=== Section Start ===

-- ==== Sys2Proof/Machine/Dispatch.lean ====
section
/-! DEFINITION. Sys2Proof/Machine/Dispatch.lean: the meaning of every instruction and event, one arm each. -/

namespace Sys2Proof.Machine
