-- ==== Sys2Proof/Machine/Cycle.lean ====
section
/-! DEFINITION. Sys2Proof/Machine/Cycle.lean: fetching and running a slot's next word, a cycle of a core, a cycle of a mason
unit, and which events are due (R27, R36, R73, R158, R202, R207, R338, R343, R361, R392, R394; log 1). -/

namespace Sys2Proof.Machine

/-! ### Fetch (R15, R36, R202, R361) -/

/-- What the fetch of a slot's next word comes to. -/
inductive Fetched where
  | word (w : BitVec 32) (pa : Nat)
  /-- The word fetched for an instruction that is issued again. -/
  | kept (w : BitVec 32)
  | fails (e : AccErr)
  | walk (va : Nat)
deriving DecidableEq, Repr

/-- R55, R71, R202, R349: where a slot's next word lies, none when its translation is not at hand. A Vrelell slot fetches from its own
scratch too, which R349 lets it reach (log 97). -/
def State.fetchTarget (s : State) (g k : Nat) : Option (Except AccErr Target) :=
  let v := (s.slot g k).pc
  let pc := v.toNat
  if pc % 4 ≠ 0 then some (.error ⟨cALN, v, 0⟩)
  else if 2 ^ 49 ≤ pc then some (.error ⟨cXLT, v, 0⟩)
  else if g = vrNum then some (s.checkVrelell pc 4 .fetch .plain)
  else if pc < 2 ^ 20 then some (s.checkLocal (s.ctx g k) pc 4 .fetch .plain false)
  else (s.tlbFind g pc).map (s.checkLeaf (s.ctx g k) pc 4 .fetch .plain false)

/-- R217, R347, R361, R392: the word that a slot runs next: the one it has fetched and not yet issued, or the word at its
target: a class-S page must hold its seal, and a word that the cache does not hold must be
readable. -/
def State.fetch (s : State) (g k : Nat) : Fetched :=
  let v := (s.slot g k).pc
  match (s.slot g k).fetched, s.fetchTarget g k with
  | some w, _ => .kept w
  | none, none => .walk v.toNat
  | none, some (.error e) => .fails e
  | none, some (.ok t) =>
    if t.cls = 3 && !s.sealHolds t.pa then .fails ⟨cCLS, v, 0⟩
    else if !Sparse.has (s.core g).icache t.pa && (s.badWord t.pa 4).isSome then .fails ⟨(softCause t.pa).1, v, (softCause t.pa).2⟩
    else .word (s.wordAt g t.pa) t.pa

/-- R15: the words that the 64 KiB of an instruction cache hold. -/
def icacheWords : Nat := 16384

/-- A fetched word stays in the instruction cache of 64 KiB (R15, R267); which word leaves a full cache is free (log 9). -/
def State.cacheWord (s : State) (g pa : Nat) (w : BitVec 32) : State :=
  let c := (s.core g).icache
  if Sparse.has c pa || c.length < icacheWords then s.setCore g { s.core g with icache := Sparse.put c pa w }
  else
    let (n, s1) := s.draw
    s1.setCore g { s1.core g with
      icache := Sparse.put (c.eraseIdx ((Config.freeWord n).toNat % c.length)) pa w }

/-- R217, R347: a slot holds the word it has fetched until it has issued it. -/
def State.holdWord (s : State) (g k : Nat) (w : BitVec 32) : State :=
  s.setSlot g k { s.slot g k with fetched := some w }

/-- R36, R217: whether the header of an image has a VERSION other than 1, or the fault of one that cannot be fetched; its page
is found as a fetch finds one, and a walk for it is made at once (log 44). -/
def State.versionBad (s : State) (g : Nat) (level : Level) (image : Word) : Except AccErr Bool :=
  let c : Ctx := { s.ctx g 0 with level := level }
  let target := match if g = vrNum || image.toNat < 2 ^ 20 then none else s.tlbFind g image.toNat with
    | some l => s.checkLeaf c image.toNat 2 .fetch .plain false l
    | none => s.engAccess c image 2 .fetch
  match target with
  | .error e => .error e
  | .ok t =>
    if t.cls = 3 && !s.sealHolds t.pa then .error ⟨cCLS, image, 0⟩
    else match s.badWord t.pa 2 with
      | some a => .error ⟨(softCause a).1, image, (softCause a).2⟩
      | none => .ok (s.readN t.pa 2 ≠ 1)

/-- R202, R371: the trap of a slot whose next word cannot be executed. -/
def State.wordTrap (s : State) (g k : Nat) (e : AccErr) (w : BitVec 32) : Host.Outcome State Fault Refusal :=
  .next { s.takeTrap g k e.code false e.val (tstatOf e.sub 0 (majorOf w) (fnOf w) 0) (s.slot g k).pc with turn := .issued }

=== Section End ===
=== Section Start ===

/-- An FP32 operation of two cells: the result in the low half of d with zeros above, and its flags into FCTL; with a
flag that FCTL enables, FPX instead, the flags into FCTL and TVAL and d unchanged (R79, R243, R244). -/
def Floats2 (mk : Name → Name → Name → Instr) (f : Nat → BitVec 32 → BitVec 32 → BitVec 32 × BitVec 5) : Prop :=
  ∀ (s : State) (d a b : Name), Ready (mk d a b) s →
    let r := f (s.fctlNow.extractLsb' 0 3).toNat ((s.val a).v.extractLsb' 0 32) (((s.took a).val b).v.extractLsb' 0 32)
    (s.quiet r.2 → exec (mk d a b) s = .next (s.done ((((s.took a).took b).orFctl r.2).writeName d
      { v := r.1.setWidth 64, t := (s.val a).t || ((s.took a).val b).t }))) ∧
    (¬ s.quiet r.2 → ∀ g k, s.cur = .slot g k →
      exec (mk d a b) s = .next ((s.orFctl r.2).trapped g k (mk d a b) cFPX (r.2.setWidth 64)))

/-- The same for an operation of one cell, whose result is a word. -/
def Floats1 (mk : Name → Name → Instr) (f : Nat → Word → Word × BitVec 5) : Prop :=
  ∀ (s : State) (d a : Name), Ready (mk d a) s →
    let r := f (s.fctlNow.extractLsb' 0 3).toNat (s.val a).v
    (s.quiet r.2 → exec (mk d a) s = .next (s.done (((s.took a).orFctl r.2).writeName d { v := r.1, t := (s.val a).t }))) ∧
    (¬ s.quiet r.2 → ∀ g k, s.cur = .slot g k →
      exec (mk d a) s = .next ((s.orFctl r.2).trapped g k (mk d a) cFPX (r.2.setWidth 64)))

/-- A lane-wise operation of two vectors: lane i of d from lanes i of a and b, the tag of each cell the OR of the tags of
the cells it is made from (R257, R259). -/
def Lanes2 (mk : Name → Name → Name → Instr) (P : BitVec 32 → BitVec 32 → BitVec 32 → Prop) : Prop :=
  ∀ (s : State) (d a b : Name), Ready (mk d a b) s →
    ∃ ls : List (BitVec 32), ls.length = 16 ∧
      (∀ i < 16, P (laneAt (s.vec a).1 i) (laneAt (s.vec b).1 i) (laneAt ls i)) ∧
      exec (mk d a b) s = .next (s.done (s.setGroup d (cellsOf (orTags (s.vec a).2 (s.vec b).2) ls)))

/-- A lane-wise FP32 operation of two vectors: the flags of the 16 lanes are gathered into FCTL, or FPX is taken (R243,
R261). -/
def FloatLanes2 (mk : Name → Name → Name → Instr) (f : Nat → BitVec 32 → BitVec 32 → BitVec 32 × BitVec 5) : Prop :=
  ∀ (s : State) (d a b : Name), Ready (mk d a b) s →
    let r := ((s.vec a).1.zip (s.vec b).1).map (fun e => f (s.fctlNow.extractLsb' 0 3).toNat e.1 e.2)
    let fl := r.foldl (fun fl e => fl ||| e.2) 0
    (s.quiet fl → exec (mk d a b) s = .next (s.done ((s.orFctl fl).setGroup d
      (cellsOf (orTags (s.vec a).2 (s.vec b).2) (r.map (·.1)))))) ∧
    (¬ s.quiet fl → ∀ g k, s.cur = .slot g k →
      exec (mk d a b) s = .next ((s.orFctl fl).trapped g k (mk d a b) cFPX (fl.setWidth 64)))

=== Section End ===
=== Section Start ===

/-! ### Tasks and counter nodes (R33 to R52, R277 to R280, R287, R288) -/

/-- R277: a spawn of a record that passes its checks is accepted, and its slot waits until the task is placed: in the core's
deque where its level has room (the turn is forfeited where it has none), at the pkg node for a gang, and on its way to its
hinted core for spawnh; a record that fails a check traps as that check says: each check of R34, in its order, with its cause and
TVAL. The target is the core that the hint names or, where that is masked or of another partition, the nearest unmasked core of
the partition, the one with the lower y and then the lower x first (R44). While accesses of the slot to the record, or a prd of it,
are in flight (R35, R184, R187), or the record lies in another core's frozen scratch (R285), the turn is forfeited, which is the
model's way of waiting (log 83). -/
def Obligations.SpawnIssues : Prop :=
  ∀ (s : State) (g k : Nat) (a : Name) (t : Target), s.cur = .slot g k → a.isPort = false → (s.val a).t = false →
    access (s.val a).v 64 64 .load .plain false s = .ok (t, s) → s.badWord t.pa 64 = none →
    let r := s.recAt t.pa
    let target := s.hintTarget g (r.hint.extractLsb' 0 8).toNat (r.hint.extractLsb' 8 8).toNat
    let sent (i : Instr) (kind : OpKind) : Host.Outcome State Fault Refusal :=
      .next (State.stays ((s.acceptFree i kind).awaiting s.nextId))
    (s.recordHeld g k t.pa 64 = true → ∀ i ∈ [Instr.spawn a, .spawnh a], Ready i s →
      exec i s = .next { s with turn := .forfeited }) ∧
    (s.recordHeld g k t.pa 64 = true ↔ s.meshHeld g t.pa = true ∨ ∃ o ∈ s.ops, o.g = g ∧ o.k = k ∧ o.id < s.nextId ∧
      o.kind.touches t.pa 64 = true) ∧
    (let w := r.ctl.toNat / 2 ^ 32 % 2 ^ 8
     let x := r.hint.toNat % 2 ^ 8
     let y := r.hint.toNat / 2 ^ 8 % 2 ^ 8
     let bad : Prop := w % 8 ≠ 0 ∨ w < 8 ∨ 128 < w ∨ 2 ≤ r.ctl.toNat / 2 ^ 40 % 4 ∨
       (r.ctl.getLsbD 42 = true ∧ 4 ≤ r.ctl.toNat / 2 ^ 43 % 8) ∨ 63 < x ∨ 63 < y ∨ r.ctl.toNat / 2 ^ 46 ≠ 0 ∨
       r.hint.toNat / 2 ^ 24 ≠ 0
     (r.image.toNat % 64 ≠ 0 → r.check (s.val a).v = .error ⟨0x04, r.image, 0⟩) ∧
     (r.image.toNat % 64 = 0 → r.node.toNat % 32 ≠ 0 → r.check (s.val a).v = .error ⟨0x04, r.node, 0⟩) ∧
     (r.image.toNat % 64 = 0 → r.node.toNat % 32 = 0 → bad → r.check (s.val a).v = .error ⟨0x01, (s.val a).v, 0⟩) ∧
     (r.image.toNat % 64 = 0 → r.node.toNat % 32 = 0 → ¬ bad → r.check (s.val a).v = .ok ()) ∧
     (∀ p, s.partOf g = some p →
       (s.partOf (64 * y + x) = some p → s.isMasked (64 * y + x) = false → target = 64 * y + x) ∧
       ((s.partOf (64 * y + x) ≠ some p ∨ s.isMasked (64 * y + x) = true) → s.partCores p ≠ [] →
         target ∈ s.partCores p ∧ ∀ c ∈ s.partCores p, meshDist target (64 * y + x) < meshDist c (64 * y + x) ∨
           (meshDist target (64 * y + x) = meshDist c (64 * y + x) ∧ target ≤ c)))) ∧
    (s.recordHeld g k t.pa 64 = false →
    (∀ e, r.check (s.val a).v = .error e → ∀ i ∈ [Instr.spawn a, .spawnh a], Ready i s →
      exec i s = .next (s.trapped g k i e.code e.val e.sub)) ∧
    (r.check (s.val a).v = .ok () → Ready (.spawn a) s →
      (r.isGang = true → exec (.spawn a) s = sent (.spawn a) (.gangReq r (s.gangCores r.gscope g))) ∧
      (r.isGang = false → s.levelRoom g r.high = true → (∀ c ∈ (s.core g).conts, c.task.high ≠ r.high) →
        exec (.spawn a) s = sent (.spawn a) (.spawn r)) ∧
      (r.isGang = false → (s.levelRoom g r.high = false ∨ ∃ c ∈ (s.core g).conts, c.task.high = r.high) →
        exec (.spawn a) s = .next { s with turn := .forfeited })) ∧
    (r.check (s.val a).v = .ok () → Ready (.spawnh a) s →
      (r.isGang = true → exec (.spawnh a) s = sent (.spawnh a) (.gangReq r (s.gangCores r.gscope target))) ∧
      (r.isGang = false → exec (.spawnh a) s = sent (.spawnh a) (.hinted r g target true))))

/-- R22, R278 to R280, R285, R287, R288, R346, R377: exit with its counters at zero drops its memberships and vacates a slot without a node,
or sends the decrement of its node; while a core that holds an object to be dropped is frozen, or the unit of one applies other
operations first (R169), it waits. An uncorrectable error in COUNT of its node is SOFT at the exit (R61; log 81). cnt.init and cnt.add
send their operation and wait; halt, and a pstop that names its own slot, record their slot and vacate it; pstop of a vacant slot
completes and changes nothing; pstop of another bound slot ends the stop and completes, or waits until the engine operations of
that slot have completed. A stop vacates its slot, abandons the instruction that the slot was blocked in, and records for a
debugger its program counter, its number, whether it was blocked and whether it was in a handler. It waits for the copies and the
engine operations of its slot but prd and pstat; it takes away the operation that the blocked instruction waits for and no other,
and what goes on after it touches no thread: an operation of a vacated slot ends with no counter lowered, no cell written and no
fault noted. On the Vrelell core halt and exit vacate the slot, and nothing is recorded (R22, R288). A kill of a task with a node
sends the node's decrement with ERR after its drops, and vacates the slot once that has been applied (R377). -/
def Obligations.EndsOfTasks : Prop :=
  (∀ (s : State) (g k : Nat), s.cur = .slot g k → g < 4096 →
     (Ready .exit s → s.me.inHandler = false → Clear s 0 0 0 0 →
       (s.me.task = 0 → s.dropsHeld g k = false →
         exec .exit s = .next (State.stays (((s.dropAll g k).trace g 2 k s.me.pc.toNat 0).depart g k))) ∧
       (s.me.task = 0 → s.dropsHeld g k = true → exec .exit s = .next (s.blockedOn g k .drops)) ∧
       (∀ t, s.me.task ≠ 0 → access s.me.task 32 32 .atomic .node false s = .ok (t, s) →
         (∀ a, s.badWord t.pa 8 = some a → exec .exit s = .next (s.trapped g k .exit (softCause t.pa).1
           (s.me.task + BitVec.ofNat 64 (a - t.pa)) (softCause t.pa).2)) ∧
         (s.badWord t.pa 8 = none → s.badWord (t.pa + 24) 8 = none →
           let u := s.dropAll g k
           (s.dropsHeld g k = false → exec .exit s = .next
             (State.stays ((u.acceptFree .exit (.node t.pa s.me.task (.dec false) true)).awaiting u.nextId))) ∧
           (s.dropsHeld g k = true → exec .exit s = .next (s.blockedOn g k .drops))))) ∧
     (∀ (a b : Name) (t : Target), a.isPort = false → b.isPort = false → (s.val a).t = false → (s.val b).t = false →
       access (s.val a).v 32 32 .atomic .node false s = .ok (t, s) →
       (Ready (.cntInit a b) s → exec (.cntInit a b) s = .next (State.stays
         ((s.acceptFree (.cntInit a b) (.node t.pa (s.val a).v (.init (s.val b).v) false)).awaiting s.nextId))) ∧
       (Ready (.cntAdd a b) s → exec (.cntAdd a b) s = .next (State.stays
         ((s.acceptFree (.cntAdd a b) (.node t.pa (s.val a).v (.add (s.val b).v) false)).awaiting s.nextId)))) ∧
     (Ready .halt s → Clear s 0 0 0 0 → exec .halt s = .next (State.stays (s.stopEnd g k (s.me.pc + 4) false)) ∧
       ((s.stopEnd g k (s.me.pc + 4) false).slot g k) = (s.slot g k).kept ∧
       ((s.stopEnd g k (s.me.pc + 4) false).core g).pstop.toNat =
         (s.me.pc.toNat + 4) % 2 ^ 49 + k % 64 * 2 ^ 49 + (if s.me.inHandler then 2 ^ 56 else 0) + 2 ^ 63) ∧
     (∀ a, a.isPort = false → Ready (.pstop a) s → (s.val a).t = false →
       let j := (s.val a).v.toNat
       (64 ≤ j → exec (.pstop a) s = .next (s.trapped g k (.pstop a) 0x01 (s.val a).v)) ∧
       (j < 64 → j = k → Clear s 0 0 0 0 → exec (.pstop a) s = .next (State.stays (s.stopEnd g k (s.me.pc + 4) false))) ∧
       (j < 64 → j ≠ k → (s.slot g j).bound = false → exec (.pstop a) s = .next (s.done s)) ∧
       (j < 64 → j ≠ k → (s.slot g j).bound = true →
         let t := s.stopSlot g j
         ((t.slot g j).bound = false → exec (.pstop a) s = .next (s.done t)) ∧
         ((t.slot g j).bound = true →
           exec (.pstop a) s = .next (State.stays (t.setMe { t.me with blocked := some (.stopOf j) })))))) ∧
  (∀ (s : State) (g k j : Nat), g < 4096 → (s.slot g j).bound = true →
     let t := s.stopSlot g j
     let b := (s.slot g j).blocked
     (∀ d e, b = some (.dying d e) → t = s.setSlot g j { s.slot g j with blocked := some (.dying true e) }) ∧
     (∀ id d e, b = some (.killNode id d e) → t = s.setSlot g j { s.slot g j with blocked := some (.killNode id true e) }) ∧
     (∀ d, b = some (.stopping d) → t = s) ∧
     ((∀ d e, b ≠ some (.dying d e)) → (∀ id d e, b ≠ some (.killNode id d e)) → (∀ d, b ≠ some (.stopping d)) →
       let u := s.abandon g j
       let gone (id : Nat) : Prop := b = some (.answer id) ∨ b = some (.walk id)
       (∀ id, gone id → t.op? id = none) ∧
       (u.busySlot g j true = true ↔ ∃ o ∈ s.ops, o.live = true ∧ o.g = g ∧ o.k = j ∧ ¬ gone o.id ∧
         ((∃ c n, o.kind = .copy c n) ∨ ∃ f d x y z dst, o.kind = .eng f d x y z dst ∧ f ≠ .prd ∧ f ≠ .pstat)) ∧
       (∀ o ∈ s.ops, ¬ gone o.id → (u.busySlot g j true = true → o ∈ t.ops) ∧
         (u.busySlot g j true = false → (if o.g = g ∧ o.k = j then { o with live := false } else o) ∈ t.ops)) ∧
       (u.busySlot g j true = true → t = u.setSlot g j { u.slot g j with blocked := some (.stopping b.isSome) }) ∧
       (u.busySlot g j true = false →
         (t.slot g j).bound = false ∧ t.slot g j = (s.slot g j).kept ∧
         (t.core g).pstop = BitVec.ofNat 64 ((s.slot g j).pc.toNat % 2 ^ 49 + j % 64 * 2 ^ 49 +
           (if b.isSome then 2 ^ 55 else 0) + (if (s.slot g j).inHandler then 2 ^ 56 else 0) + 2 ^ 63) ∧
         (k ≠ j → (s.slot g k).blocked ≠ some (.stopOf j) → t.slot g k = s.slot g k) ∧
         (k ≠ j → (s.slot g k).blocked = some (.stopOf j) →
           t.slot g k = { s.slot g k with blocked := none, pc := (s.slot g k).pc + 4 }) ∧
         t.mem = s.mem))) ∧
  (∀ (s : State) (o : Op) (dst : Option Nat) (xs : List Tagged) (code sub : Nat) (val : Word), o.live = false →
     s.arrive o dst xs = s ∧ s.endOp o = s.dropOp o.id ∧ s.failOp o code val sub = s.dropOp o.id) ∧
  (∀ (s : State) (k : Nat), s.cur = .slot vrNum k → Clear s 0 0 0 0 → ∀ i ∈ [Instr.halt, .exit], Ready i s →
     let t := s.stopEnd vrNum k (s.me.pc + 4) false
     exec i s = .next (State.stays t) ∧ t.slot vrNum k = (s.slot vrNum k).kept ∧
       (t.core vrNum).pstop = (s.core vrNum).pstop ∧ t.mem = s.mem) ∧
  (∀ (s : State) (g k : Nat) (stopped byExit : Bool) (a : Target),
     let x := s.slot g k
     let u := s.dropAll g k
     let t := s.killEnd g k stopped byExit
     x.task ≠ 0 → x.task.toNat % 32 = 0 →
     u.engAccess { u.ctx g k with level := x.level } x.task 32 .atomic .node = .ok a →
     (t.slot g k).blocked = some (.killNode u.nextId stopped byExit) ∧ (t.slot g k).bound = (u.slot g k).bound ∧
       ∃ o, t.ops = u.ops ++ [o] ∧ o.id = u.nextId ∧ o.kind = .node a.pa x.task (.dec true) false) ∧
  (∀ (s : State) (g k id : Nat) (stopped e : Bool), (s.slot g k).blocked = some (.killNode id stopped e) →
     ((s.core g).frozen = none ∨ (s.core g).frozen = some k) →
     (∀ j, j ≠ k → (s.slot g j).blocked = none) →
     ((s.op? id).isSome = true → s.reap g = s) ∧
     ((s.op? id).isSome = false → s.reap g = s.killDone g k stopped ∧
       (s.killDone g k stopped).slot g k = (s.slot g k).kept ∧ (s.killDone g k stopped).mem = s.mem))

=== Section End ===

Whatever else the listing above holds, retype exactly only the lines from the one containing "else if 2 ^" to the one containing "some (.ok t) =>", both ends kept.

Exercise answer:
  else if 2 ^ 49 ≤ pc then some (.error ⟨cXLT, v, 0⟩)
  else if g = vrNum then some (s.checkVrelell pc 4 .fetch .plain)
  else if pc < 2 ^ 20 then some (s.checkLocal (s.ctx g k) pc 4 .fetch .plain false)
  else (s.tlbFind g pc).map (s.checkLeaf (s.ctx g k) pc 4 .fetch .plain false)

/-- R217, R347, R361, R392: the word that a slot runs next: the one it has fetched and not yet issued, or the word at its
target: a class-S page must hold its seal, and a word that the cache does not hold must be
readable. -/
def State.fetch (s : State) (g k : Nat) : Fetched :=
  let v := (s.slot g k).pc
  match (s.slot g k).fetched, s.fetchTarget g k with
  | some w, _ => .kept w
  | none, none => .walk v.toNat
  | none, some (.error e) => .fails e
  | none, some (.ok t) =>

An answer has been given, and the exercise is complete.